Antibiotics disrupt cancer immunotherapy via gut and immune effects
Prior antibiotics administration is shown to reduce efficacy of Immune checkpoint inhibitors and alter microbiome makeup and immune response in advanced gastric cancer.
Sources
This article is based on scientific information
About this article
Author
Mounting evidence reveals that the gut microbiome influences how well immune checkpoint inhibitors (ICIs) like PD-1 inhibitors work against cancer. But whether antibiotics given shortly before immunotherapy impact outcomes remained unclear, especially in advanced gastric cancer—until now.
In a groundbreaking study published in Cell Reports Medicine 1, an international research team provides compelling data from 329 patients that taking antibiotics within one month of starting PD-1 blockade unleashes negative consequences.
Ranked as the fifth most prevalent cancer worldwide, advanced gastric cancer stands as the third leading cause of global cancer-related mortality. 2
Analytics illuminate survival gap
The multi-center analysis discovered that 44-46% of advanced gastric cancer patients had taken antibiotics within 28 days pre-immunotherapy. This prior antibiotic (pATB) group experienced markedly lower response rates (1.5% vs 11.8%) and shorter survival time compared to the non-pATB group when given (sidenote: Anti-PD-1 immunotherapy based on immune checkpoint inhibitors that target the PD-1 checkpoint, reversing the deactivation by the tumor of the recognition system associated with the PD-1 protein present on the surface of T lymphocytes.

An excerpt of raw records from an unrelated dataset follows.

-- ==== Sys2Proof/Machine/Command.lean ====
section
/-! DEFINITION. The host command COMPUTE (40_compute_command.md). -/

namespace Sys2Proof.Machine

/-- Acceptance in a valid instance (R62): the previous tag is discarded, then the capacity decides
between AllocationFailure (R111) and the start of the invocation. -/
def acceptCompute (klen mlen : Nat) (s : State) : State :=
  if capacityExceeded s.inst mlen then (s.clearTag).raiseAllocationFailure
  else ((((s.clearTag).setErr .noError).setLens klen mlen).setPhase .keynorm)

/-- COMPUTE (R60 to R62, R68): accepted when ready; in DEAD accepted and failing with
InvalidHashParameters, no state changed; while busy not accepted, no effect (R61). -/
def execCompute (klen mlen : Nat) (s : State) : Host.Outcome State Fault Refusal :=
  if s.inst.lengthFits klen && s.inst.lengthFits mlen then
    if phaseReady s.phase then .next (acceptCompute klen mlen s)
    else if s.phase = .dead then .next s.raiseInvalidHashParameters
    else .next s
  else .refused .lengthNotExpressible

end Sys2Proof.Machine
end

The immune system’s effectiveness against tumor cells is thus restored. ) medications (pembrolizumab or nivolumab).
Strikingly, no survival difference occurred with pre-chemo antibiotics group (N=101 patients that received irinotecan as chemotherapy), pointing to an immunotherapy-specific mechanisms.

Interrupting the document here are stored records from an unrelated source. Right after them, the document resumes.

-- ==== Sys2Proof/Machine/Pads.lean ====
section
/-! DEFINITION. Step 2, pad construction (42_pad_construction.md). -/

namespace Sys2Proof.Machine

/-- PADS (R80): both pads, position by position, from `K0`. -/
def execPads (s : State) : Host.Outcome State Fault Refusal :=
  if s.phase = .pads then
    .next ((s.setPads (xorEach ipadByte s.k0) (xorEach opadByte s.k0)).setPhase .inner)
  else .refused .notSelected

end Sys2Proof.Machine
end

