-- ==== Sys2Proof/Machine/Reference.lean ====
section
/-! DEFINITION. The reference function of R9, for claims about the value of the tag. No meaning uses it. -/

namespace Sys2Proof.Machine

/-- `K0` of R9 and R75. -/
def blockSizedKey (c : Inst) (key : Bytes) : Bytes :=
  if c.B < key.length then hashOf c key ++ zeros (c.B - c.H)
  else if key.length < c.B then key ++ zeros (c.B - key.length)
  else key

/-- `IP ∥ msg` of R9: the inner request. -/
def innerRequest (c : Inst) (key msg : Bytes) : Bytes :=
  List.zipWith (· ^^^ ·) (blockSizedKey c key) (rep 0x36 c.B) ++ msg

/-- `OP ∥ hash(IP ∥ msg)` of R9: the outer request. -/
def outerRequest (c : Inst) (key msg : Bytes) : Bytes :=
  List.zipWith (· ^^^ ·) (blockSizedKey c key) (rep 0x5c c.B) ++ hashOf c (innerRequest c key msg)

/-- `HMAC(key, msg)` (R9). -/
def hmac (c : Inst) (key msg : Bytes) : Bytes := hashOf c (outerRequest c key msg)

end Sys2Proof.Machine
end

Microbiome and immune system disruption
To unravel these mechanisms, the team performed microbiome gene sequencing on bacterial genomic DNA extracted from stool samples from 24 PD-1-treated patients. This quantified bacteria species and abundance changes due to antibiotics.
Additionally, they sequenced blood immune cells at the single cell level, enabling intricate comparison of cell subset frequencies and properties.
The researchers uncovered two major interconnected effects of pATB exposure that can foil PD-1 inhibitor efficacy:
- Reduced overall diversity of intestinal bacteria, including fewer “good bacteria” like Lactobacillus gasseri.
- Rise in exhausted CD8+ T cells overloaded with PD-1 and other inhibitory immune checkpoints rather than more robust effector T cells.
Further computational analyses demonstrated that the microbiome and immune metrics statistically associated with patient outcomes: For example, higher Lactobacillus gasseri abundance was linked to longer progression-free and overall survival. Conversely, disproportional enrichment of circulating exhaustiveCD8+ T cell frequency predicted worse prognosis.
Caution urged when prescribing antibiotics
The authors strongly advise clinicians to carefully weigh the antibiotic necessity and seek alternatives before immunotherapy initiation. ATBs should be prescribed with caution in patients with AGC who are planning to receive PD-1 inhibitors. They suggest prospectively validating microbiome-modulating interventions like fecal transplants to rescue pATB patients’ treatment response.
This study revealed a critical piece of the cancer immunotherapy puzzle highlighting the microbiome's role. Further large prospective studies accompanied by translational analysis would confirm the findings of this study, this discovery opens promising doors for boosting clinical outcomes in advanced stomach cancer and beyond.